-- ==== Sys2Proof/Machine/Fields.lean ====
section
/-!
DEFINITION. Addresses of the registers (`Adr`) and their fields (`F`) under the names of the spec. A register with several instances takes its instance number; a register of two dimensions takes both.
-/

namespace Sys2Proof.Machine

namespace Adr

/-- CLK_STATUS (R84). -/
def CLK_STATUS : Nat := 0x004040

/-- CLK_REF_CFG (R84). -/
def CLK_REF_CFG : Nat := 0x004044

/-- CLK_TICK_LO (R84). -/
def CLK_TICK_LO : Nat := 0x004048

/-- CLK_TICK_HI (R84). -/
def CLK_TICK_HI : Nat := 0x00404C

/-- CLK_CYC (R84). -/
def CLK_CYC : Nat := 0x004050

/-- CLK_PLL_CFG (R84). -/
def CLK_PLL_CFG (i : Nat) : Nat := 0x004060 + 0x4 * i

/-- CLK_PLL_STAT (R84). -/
def CLK_PLL_STAT (i : Nat) : Nat := 0x004070 + 0x4 * i

/-- CLK_RELOCK (R84). -/
def CLK_RELOCK : Nat := 0x004080

/-- CLK_SERVO_CFG (R84). -/
def CLK_SERVO_CFG : Nat := 0x004090

/-- CLK_STEER_FLOOR (R84). -/
def CLK_STEER_FLOOR : Nat := 0x004094

/-- CLK_STEER_CEIL (R84). -/
def CLK_STEER_CEIL : Nat := 0x004098

/-- CLK_STEER (R84). -/
def CLK_STEER : Nat := 0x00409C

/-- CLK_SERVO_ERR (R84). -/
def CLK_SERVO_ERR : Nat := 0x0040A0

/-- CLK_SERVO_STAT (R84). -/
def CLK_SERVO_STAT : Nat := 0x0040A4

/-- CLK_FDIV (R84). -/
def CLK_FDIV (i : Nat) : Nat := 0x0040C0 + 0x4 * i

/-- PWR_STATUS (R104). -/
def PWR_STATUS : Nat := 0x003040

/-- PWR_STATE_REQ (R104). -/
def PWR_STATE_REQ : Nat := 0x003044

/-- PWR_RST_CAUSE (R104). -/
def PWR_RST_CAUSE : Nat := 0x003048

/-- PWR_EVT_CNT (R104). -/
def PWR_EVT_CNT : Nat := 0x00304C

/-- PWR_HB_VMIN (R104). -/
def PWR_HB_VMIN : Nat := 0x003060

/-- PWR_HB_VMAX (R104). -/
def PWR_HB_VMAX : Nat := 0x003064

/-- PWR_VCORE_FLOOR (R104). -/
def PWR_VCORE_FLOOR : Nat := 0x003068

/-- PWR_VCORE_CEIL (R104). -/
def PWR_VCORE_CEIL : Nat := 0x00306C

/-- PWR_VLOOP_CFG (R104). -/
def PWR_VLOOP_CFG : Nat := 0x003070

/-- PWR_MARGIN_CFG (R104). -/
def PWR_MARGIN_CFG : Nat := 0x003074

/-- PWR_VLOOP_STAT (R104). -/
def PWR_VLOOP_STAT : Nat := 0x003078

/-- PWR_MARGIN (R104). -/
def PWR_MARGIN : Nat := 0x00307C

/-- PWR_VCORE_MEAS (R104). -/
def PWR_VCORE_MEAS : Nat := 0x003080

/-- PWR_ICORE_MEAS (R104). -/
def PWR_ICORE_MEAS : Nat := 0x003084

/-- AIN_CFG (R128). -/
def AIN_CFG (i : Nat) : Nat := 0x010040 + 0x1000 * i

/-- AIN_MERGE (R128). -/
def AIN_MERGE (i : Nat) : Nat := 0x010044 + 0x1000 * i

/-- AIN_MATCH_CFG (R128). -/
def AIN_MATCH_CFG (i : Nat) : Nat := 0x010048 + 0x1000 * i

/-- AIN_MATCH_GFLOOR (R128). -/
def AIN_MATCH_GFLOOR (i : Nat) : Nat := 0x01004C + 0x1000 * i

/-- AIN_MATCH_GCEIL (R128). -/
def AIN_MATCH_GCEIL (i : Nat) : Nat := 0x010050 + 0x1000 * i

/-- AIN_MATCH_DFLOOR (R128). -/
def AIN_MATCH_DFLOOR (i : Nat) : Nat := 0x010054 + 0x1000 * i

/-- AIN_MATCH_DCEIL (R128). -/
def AIN_MATCH_DCEIL (i : Nat) : Nat := 0x010058 + 0x1000 * i

/-- AIN_MATCH_OFS (R128). -/
def AIN_MATCH_OFS (i j : Nat) : Nat := 0x01005C + 0x1000 * i + 0x4 * j

/-- AIN_MATCH_STAT (R128). -/
def AIN_MATCH_STAT (i : Nat) : Nat := 0x010068 + 0x1000 * i

/-- AIN_MATCH_GAIN (R128). -/
def AIN_MATCH_GAIN (i : Nat) : Nat := 0x01006C + 0x1000 * i

/-- AIN_MATCH_DLY (R128). -/
def AIN_MATCH_DLY (i : Nat) : Nat := 0x010070 + 0x1000 * i

/-- AIN_STATUS (R128). -/
def AIN_STATUS (i : Nat) : Nat := 0x010074 + 0x1000 * i

/-- AIN_CNT (R128). -/
def AIN_CNT (i : Nat) : Nat := 0x010078 + 0x1000 * i

/-- AIN_GUARD_CNT (R128). -/
def AIN_GUARD_CNT (i : Nat) : Nat := 0x01007C + 0x1000 * i

/-- AIN_GUARD_CTRL (R128). -/
def AIN_GUARD_CTRL (i : Nat) : Nat := 0x010080 + 0x1000 * i

/-- AIN_MICB_CFG (R128). -/
def AIN_MICB_CFG (i : Nat) : Nat := 0x010084 + 0x1000 * i

/-- AIN_MICB_STAT (R128). -/
def AIN_MICB_STAT (i : Nat) : Nat := 0x010088 + 0x1000 * i

/-- FCH_ACFG (R157). -/
def FCH_ACFG (i : Nat) : Nat := 0x030100 + 0x1000 * (i / 6) + 0x100 * (i % 6)

/-- FCH_ABANK (R157). -/
def FCH_ABANK (i j : Nat) : Nat := 0x030104 + 0x1000 * (i / 6) + 0x100 * (i % 6) + 0x4 * j

/-- FCH_ASTAT (R157). -/
def FCH_ASTAT (i : Nat) : Nat := 0x03010C + 0x1000 * (i / 6) + 0x100 * (i % 6)

/-- FCH_ACNT (R157). -/
def FCH_ACNT (i : Nat) : Nat := 0x030110 + 0x1000 * (i / 6) + 0x100 * (i % 6)

/-- FCH_CCFG (R157). -/
def FCH_CCFG (i : Nat) : Nat := 0x038100 + 0x1000 * (i / 8) + 0x100 * (i % 8)

/-- FCH_CBANK (R157). -/
def FCH_CBANK (i j : Nat) : Nat := 0x038104 + 0x1000 * (i / 8) + 0x100 * (i % 8) + 0x4 * j

/-- FCH_THR (R157). -/
def FCH_THR (i j : Nat) : Nat := 0x03810C + 0x1000 * (i / 8) + 0x100 * (i % 8) + 0x4 * j

/-- FCH_TCFG (R157). -/
def FCH_TCFG (i : Nat) : Nat := 0x038114 + 0x1000 * (i / 8) + 0x100 * (i % 8)

/-- FCH_TCTRL (R157). -/
def FCH_TCTRL (i : Nat) : Nat := 0x038118 + 0x1000 * (i / 8) + 0x100 * (i % 8)

/-- FCH_CVAL (R157). -/
def FCH_CVAL (i : Nat) : Nat := 0x03811C + 0x1000 * (i / 8) + 0x100 * (i % 8)

/-- FCH_CSTAT (R157). -/
def FCH_CSTAT (i : Nat) : Nat := 0x038120 + 0x1000 * (i / 8) + 0x100 * (i % 8)

/-- FCH_CCNT (R157). -/
def FCH_CCNT (i : Nat) : Nat := 0x038124 + 0x1000 * (i / 8) + 0x100 * (i % 8)

/-- FCH_EVQ (R157). -/
def FCH_EVQ : Nat := 0x03C040

/-- FCH_EVCNT (R157). -/
def FCH_EVCNT : Nat := 0x03C044

/-- FCH_LOAD (R157). -/
def FCH_LOAD : Nat := 0x03C048

/-- FCH_ERR (R157). -/
def FCH_ERR : Nat := 0x03C04C

/-- FCH_GUARD (R157). -/
def FCH_GUARD : Nat := 0x03C050

/-- FCH_GUARD_CTRL (R157). -/
def FCH_GUARD_CTRL : Nat := 0x03C054

/-- SVC_SEQ_LEN (R179). -/
def SVC_SEQ_LEN : Nat := 0x040040

/-- SVC_CHECK_CFG (R179). -/
def SVC_CHECK_CFG : Nat := 0x040044

/-- SVC_STAT (R179). -/
def SVC_STAT : Nat := 0x040048

/-- SVC_CHECK_EXP (R179). -/
def SVC_CHECK_EXP : Nat := 0x040054

/-- SVC_URG_REQ (R179). -/
def SVC_URG_REQ : Nat := 0x040058

/-- SVC_URG_CNT (R179). -/
def SVC_URG_CNT : Nat := 0x040060

/-- SVC_CHK_CNT (R179). -/
def SVC_CHK_CNT : Nat := 0x040064

/-- SVC_SLOTS (R179). -/
def SVC_SLOTS : Nat := 0x040068

/-- SVC_GUARD_CTRL (R179). -/
def SVC_GUARD_CTRL : Nat := 0x04006C

/-- SV_ENT (R179). -/
def SV_ENT (i j : Nat) : Nat := 0x040100 + 0x100 * i + 0x4 * j

/-- SAP_CFG (R202). -/
def SAP_CFG (i : Nat) : Nat := 0x050040 + 0x1000 * i

/-- SAP_RX_MASK (R202). -/
def SAP_RX_MASK (i : Nat) : Nat := 0x050044 + 0x1000 * i

/-- SAP_TX_MASK (R202). -/
def SAP_TX_MASK (i : Nat) : Nat := 0x050048 + 0x1000 * i

/-- SAP_TXCFG (R202). -/
def SAP_TXCFG (i : Nat) : Nat := 0x05004C + 0x1000 * i

/-- SAP_XRUN_CFG (R202). -/
def SAP_XRUN_CFG (i : Nat) : Nat := 0x050050 + 0x1000 * i

/-- SAP_STAT (R202). -/
def SAP_STAT (i : Nat) : Nat := 0x050054 + 0x1000 * i

/-- SAP_RATE (R202). -/
def SAP_RATE (i : Nat) : Nat := 0x050058 + 0x1000 * i

/-- SAP_CNT_RX (R202). -/
def SAP_CNT_RX (i : Nat) : Nat := 0x05005C + 0x1000 * i

/-- SAP_CNT_TX (R202). -/
def SAP_CNT_TX (i : Nat) : Nat := 0x050060 + 0x1000 * i

/-- SAP_CNT_ERR (R202). -/
def SAP_CNT_ERR (i : Nat) : Nat := 0x050064 + 0x1000 * i

/-- SAP_CTRL (R202). -/
def SAP_CTRL (i : Nat) : Nat := 0x050068 + 0x1000 * i

/-- PDM_CFG (R221). -/
def PDM_CFG : Nat := 0x060040

/-- PDM_STAT (R221). -/
def PDM_STAT : Nat := 0x060044

/-- PDM_CNT (R221). -/
def PDM_CNT : Nat := 0x060048

/-- PDM_CTRL (R221). -/
def PDM_CTRL : Nat := 0x06004C

/-- SPDI_CFG (R221). -/
def SPDI_CFG (i : Nat) : Nat := 0x061040 + 0x1000 * i

/-- SPDI_STAT (R221). -/
def SPDI_STAT (i : Nat) : Nat := 0x061044 + 0x1000 * i

/-- SPDI_BLK (R221). -/
def SPDI_BLK (i : Nat) : Nat := 0x061048 + 0x1000 * i

/-- SPDI_CS (R221). -/
def SPDI_CS (i j k : Nat) : Nat := 0x061050 + 0x1000 * i + 0x18 * j + 0x4 * k

/-- SPDI_UCFG (R221). -/
def SPDI_UCFG (i : Nat) : Nat := 0x061080 + 0x1000 * i

/-- SPDI_RATE (R221). -/
def SPDI_RATE (i : Nat) : Nat := 0x061084 + 0x1000 * i

/-- SPDI_CNT1 (R221). -/
def SPDI_CNT1 (i : Nat) : Nat := 0x061088 + 0x1000 * i

/-- SPDI_CNT2 (R221). -/
def SPDI_CNT2 (i : Nat) : Nat := 0x06108C + 0x1000 * i

/-- SPDI_CTRL (R221). -/
def SPDI_CTRL (i : Nat) : Nat := 0x061090 + 0x1000 * i

/-- SPDO_CFG (R221). -/
def SPDO_CFG : Nat := 0x065040

/-- SPDO_CS (R221). -/
def SPDO_CS (i j : Nat) : Nat := 0x065060 + 0x20 * i + 0x4 * j

/-- SRC_CFG (R238). -/
def SRC_CFG : Nat := 0x070040

/-- SRC_LOAD (R238). -/
def SRC_LOAD : Nat := 0x070044

/-- SRC_CYC (R238). -/
def SRC_CYC : Nat := 0x070048

/-- SRC_PROBE (R238). -/
def SRC_PROBE : Nat := 0x07004C

/-- SRC_RATIO (R238). -/
def SRC_RATIO : Nat := 0x070050

/-- SRC_CNT1 (R238). -/
def SRC_CNT1 : Nat := 0x070054

/-- SRC_CNT2 (R238). -/
def SRC_CNT2 : Nat := 0x070058

/-- SRC_QS (R238). -/
def SRC_QS (i : Nat) : Nat := 0x070080 + 0x4 * i

/-- SRC_ACH (R238). -/
def SRC_ACH (i : Nat) : Nat := 0x070100 + 0x4 * i

/-- SRC_QST (R238). -/
def SRC_QST (i : Nat) : Nat := 0x070600 + 0x4 * i

/-- SPN_ROUTE (R261). -/
def SPN_ROUTE (i : Nat) : Nat := 0x081800 + 0x1000 * (i / 512) + 0x4 * (i % 512)

/-- SPN_LOAD (R261). -/
def SPN_LOAD (i : Nat) : Nat := 0x080040 + 0x4 * i

/-- SPN_SCHED (R261). -/
def SPN_SCHED : Nat := 0x080050

/-- SPN_STAT (R261). -/
def SPN_STAT : Nat := 0x080054

/-- SPN_CNT (R261). -/
def SPN_CNT : Nat := 0x080058

/-- SPN_MISS (R261). -/
def SPN_MISS : Nat := 0x08005C

/-- SPN_GUARD_CTRL (R261). -/
def SPN_GUARD_CTRL : Nat := 0x080060

/-- SPN_TAP_CFG (R261). -/
def SPN_TAP_CFG (i : Nat) : Nat := 0x080100 + 0x4 * i

/-- SPN_TAP_RES (R261). -/
def SPN_TAP_RES (i : Nat) : Nat := 0x080180 + 0x4 * i

/-- MIX_STAT (R262). -/
def MIX_STAT : Nat := 0x090040

/-- MIX_CNT (R262). -/
def MIX_CNT : Nat := 0x090044

/-- MIX_XPE (R262). -/
def MIX_XPE : Nat := 0x090048

/-- MIX_GLSTAT (R262). -/
def MIX_GLSTAT : Nat := 0x09004C

/-- MIX_GUARD_CTRL (R262). -/
def MIX_GUARD_CTRL : Nat := 0x090050

/-- MIX_BUS (R262). -/
def MIX_BUS (i : Nat) : Nat := 0x091100 + 0x4 * i

/-- MIX_BSTAT (R262). -/
def MIX_BSTAT (i : Nat) : Nat := 0x091400 + 0x4 * i

/-- MIX_GL_XP (R262). -/
def MIX_GL_XP (i : Nat) : Nat := 0x092100 + 0x1000 * (i / 128) + 0x10 * (i % 128)

/-- MIX_GL_TGT (R262). -/
def MIX_GL_TGT (i : Nat) : Nat := 0x092104 + 0x1000 * (i / 128) + 0x10 * (i % 128)

/-- MIX_GL_TIME (R262). -/
def MIX_GL_TIME (i : Nat) : Nat := 0x092108 + 0x1000 * (i / 128) + 0x10 * (i % 128)

/-- MIX_GL_CTRL (R262). -/
def MIX_GL_CTRL (i : Nat) : Nat := 0x09210C + 0x1000 * (i / 128) + 0x10 * (i % 128)

/-- FX_WIN (R293). -/
def FX_WIN : Nat := 0x0A0040

/-- FX_STAT (R293). -/
def FX_STAT : Nat := 0x0A0044

/-- FX_LOAD0 (R293). -/
def FX_LOAD0 : Nat := 0x0A0048

/-- FX_LOAD1 (R293). -/
def FX_LOAD1 : Nat := 0x0A004C

/-- FX_LOAD2 (R293). -/
def FX_LOAD2 : Nat := 0x0A0050

/-- FX_LOAD3 (R293). -/
def FX_LOAD3 : Nat := 0x0A0054

/-- FX_CNT (R293). -/
def FX_CNT : Nat := 0x0A0058

/-- FX_CNT2 (R293). -/
def FX_CNT2 : Nat := 0x0A005C

/-- FX_GUARD (R293). -/
def FX_GUARD : Nat := 0x0A0060

/-- FX_GUARD_CTRL (R293). -/
def FX_GUARD_CTRL : Nat := 0x0A0064

/-- FX_PROBE (R293). -/
def FX_PROBE : Nat := 0x0A0068

/-- FX_PROBE_RES (R293). -/
def FX_PROBE_RES : Nat := 0x0A006C

/-- BQ_CFG (R293). -/
def BQ_CFG (i : Nat) : Nat := 0x0A1100 + 0x10 * i

/-- BQ_BANK (R293). -/
def BQ_BANK (i j : Nat) : Nat := 0x0A1104 + 0x10 * i + 0x4 * j

/-- BQ_STAT (R293). -/
def BQ_STAT (i : Nat) : Nat := 0x0A110C + 0x10 * i

/-- DYN_CFG (R293). -/
def DYN_CFG (i : Nat) : Nat := 0x0A2100 + 0x1000 * (i / 64) + 0x20 * (i % 64)

/-- DYN_THR (R293). -/
def DYN_THR (i : Nat) : Nat := 0x0A2104 + 0x1000 * (i / 64) + 0x20 * (i % 64)

/-- DYN_TIME (R293). -/
def DYN_TIME (i : Nat) : Nat := 0x0A2108 + 0x1000 * (i / 64) + 0x20 * (i % 64)

/-- DYN_GAIN (R293). -/
def DYN_GAIN (i : Nat) : Nat := 0x0A210C + 0x1000 * (i / 64) + 0x20 * (i % 64)

/-- DYN_GR (R293). -/
def DYN_GR (i : Nat) : Nat := 0x0A2110 + 0x1000 * (i / 64) + 0x20 * (i % 64)

/-- DL_CFG (R293). -/
def DL_CFG (i : Nat) : Nat := 0x0A4100 + 0x8 * i

/-- DL_DLY (R293). -/
def DL_DLY (i : Nat) : Nat := 0x0A4104 + 0x8 * i

/-- TAP_CFG (R293). -/
def TAP_CFG (i : Nat) : Nat := 0x0A5100 + 0x1000 * (i / 128) + 0x10 * (i % 128)

/-- TAP_D (R293). -/
def TAP_D (i : Nat) : Nat := 0x0A5104 + 0x1000 * (i / 128) + 0x10 * (i % 128)

/-- TAP_MOD (R293). -/
def TAP_MOD (i : Nat) : Nat := 0x0A5108 + 0x1000 * (i / 128) + 0x10 * (i % 128)

/-- TAP_STAT (R293). -/
def TAP_STAT (i : Nat) : Nat := 0x0A510C + 0x1000 * (i / 128) + 0x10 * (i % 128)

/-- CV_PREP (R293). -/
def CV_PREP : Nat := 0x0A7040

/-- CV_PSTAT (R293). -/
def CV_PSTAT : Nat := 0x0A7044

/-- CV_RDY (R293). -/
def CV_RDY (i : Nat) : Nat := 0x0A7048 + 0x4 * i

/-- CV_CFG_FX (R293). -/
def CV_CFG_FX (i : Nat) : Nat := 0x0A7100 + 0x20 * i

/-- CV_SET (R293). -/
def CV_SET (i j : Nat) : Nat := 0x0A7104 + 0x20 * i + 0x8 * j

/-- CV_GAIN (R293). -/
def CV_GAIN (i j : Nat) : Nat := 0x0A7108 + 0x20 * i + 0x8 * j

/-- CV_STAT_FX (R293). -/
def CV_STAT_FX (i : Nat) : Nat := 0x0A7114 + 0x20 * i

/-- SH_CFG (R293). -/
def SH_CFG (i : Nat) : Nat := 0x0A8100 + 0x10 * i

/-- SH_GAIN (R293). -/
def SH_GAIN (i : Nat) : Nat := 0x0A8104 + 0x10 * i

/-- LFO_CFG (R293). -/
def LFO_CFG (i : Nat) : Nat := 0x0A8500 + 0x10 * i

/-- LFO_PH (R293). -/
def LFO_PH (i : Nat) : Nat := 0x0A8504 + 0x10 * i

/-- OUT_SUMMARY (R315). -/
def OUT_SUMMARY : Nat := 0x0B0040

/-- OUT_CFG (R315). -/
def OUT_CFG (i : Nat) : Nat := 0x0B0100 + 0x40 * i

/-- OUT_CTRL (R315). -/
def OUT_CTRL (i : Nat) : Nat := 0x0B0104 + 0x40 * i

/-- OUT_HB (R315). -/
def OUT_HB (i : Nat) : Nat := 0x0B0108 + 0x40 * i

/-- OUT_RB_CFG (R315). -/
def OUT_RB_CFG (i : Nat) : Nat := 0x0B010C + 0x40 * i

/-- OUT_STAT (R315). -/
def OUT_STAT (i : Nat) : Nat := 0x0B0110 + 0x40 * i

/-- OUT_DCV (R315). -/
def OUT_DCV (i : Nat) : Nat := 0x0B0114 + 0x40 * i

/-- OUT_RBE (R315). -/
def OUT_RBE (i : Nat) : Nat := 0x0B0118 + 0x40 * i

/-- OUT_CNT1 (R315). -/
def OUT_CNT1 (i : Nat) : Nat := 0x0B011C + 0x40 * i

/-- OUT_CNT2 (R315). -/
def OUT_CNT2 (i : Nat) : Nat := 0x0B0120 + 0x40 * i

/-- JACK_EVQ (R329). -/
def JACK_EVQ : Nat := 0x0C0040

/-- JACK_POP_CFG (R329). -/
def JACK_POP_CFG : Nat := 0x0C0044

/-- JACK_CNT (R329). -/
def JACK_CNT : Nat := 0x0C0048

/-- JK_CFG (R329). -/
def JK_CFG (i : Nat) : Nat := 0x0C0100 + 0x20 * i

/-- JK_THR (R329). -/
def JK_THR (i : Nat) : Nat := 0x0C0104 + 0x20 * i

/-- JK_STAT (R329). -/
def JK_STAT (i : Nat) : Nat := 0x0C0108 + 0x20 * i

/-- JK_LVL (R329). -/
def JK_LVL (i : Nat) : Nat := 0x0C010C + 0x20 * i

/-- JK_CTRL (R329). -/
def JK_CTRL (i : Nat) : Nat := 0x0C0110 + 0x20 * i

/-- JK_CNT (R329). -/
def JK_CNT (i : Nat) : Nat := 0x0C0114 + 0x20 * i

/-- JACK_BIND (R329). -/
def JACK_BIND (i : Nat) : Nat := 0x0C0400 + 0x4 * i

/-- CV_REF (R343). -/
def CV_REF : Nat := 0x0D0040

/-- CV_SUMMARY (R343). -/
def CV_SUMMARY : Nat := 0x0D0044

/-- TMR_START_LO (R343). -/
def TMR_START_LO (i : Nat) : Nat := 0x0D0080 + 0x10 * i

/-- TMR_START_HI (R343). -/
def TMR_START_HI (i : Nat) : Nat := 0x0D0084 + 0x10 * i

/-- TMR_PERIOD (R343). -/
def TMR_PERIOD (i : Nat) : Nat := 0x0D0088 + 0x10 * i

/-- TMR_CTRL (R343). -/
def TMR_CTRL (i : Nat) : Nat := 0x0D008C + 0x10 * i

/-- CV_CFG (R343). -/
def CV_CFG (i : Nat) : Nat := 0x0D0100 + 0x40 * i

/-- CV_CTRL (R343). -/
def CV_CTRL (i : Nat) : Nat := 0x0D0104 + 0x40 * i

/-- CV_HB (R343). -/
def CV_HB (i : Nat) : Nat := 0x0D0108 + 0x40 * i

/-- CV_HB_SLEW (R343). -/
def CV_HB_SLEW (i : Nat) : Nat := 0x0D010C + 0x40 * i

/-- CV_RB_CFG (R343). -/
def CV_RB_CFG (i : Nat) : Nat := 0x0D0110 + 0x40 * i

/-- CV_STAT (R343). -/
def CV_STAT (i : Nat) : Nat := 0x0D0114 + 0x40 * i

/-- CV_VOUT (R343). -/
def CV_VOUT (i : Nat) : Nat := 0x0D0118 + 0x40 * i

ASSIGNMENT -> Within the listing above, give again exactly every line from the line with "FX_LOAD1 (R293). -/" through the line with "DYN_CFG (R293). -/", both included, and no other line.

RESULT OF THE EXERCISE ->
/-- FX_LOAD1 (R293). -/
def FX_LOAD1 : Nat := 0x0A004C

/-- FX_LOAD2 (R293). -/
def FX_LOAD2 : Nat := 0x0A0050

/-- FX_LOAD3 (R293). -/
def FX_LOAD3 : Nat := 0x0A0054

/-- FX_CNT (R293). -/
def FX_CNT : Nat := 0x0A0058

/-- FX_CNT2 (R293). -/
def FX_CNT2 : Nat := 0x0A005C

/-- FX_GUARD (R293). -/
def FX_GUARD : Nat := 0x0A0060

/-- FX_GUARD_CTRL (R293). -/
def FX_GUARD_CTRL : Nat := 0x0A0064

/-- FX_PROBE (R293). -/
def FX_PROBE : Nat := 0x0A0068

/-- FX_PROBE_RES (R293). -/
def FX_PROBE_RES : Nat := 0x0A006C

/-- BQ_CFG (R293). -/
def BQ_CFG (i : Nat) : Nat := 0x0A1100 + 0x10 * i

/-- BQ_BANK (R293). -/
def BQ_BANK (i j : Nat) : Nat := 0x0A1104 + 0x10 * i + 0x4 * j

/-- BQ_STAT (R293). -/
def BQ_STAT (i : Nat) : Nat := 0x0A110C + 0x10 * i

/-- DYN_CFG (R293). -/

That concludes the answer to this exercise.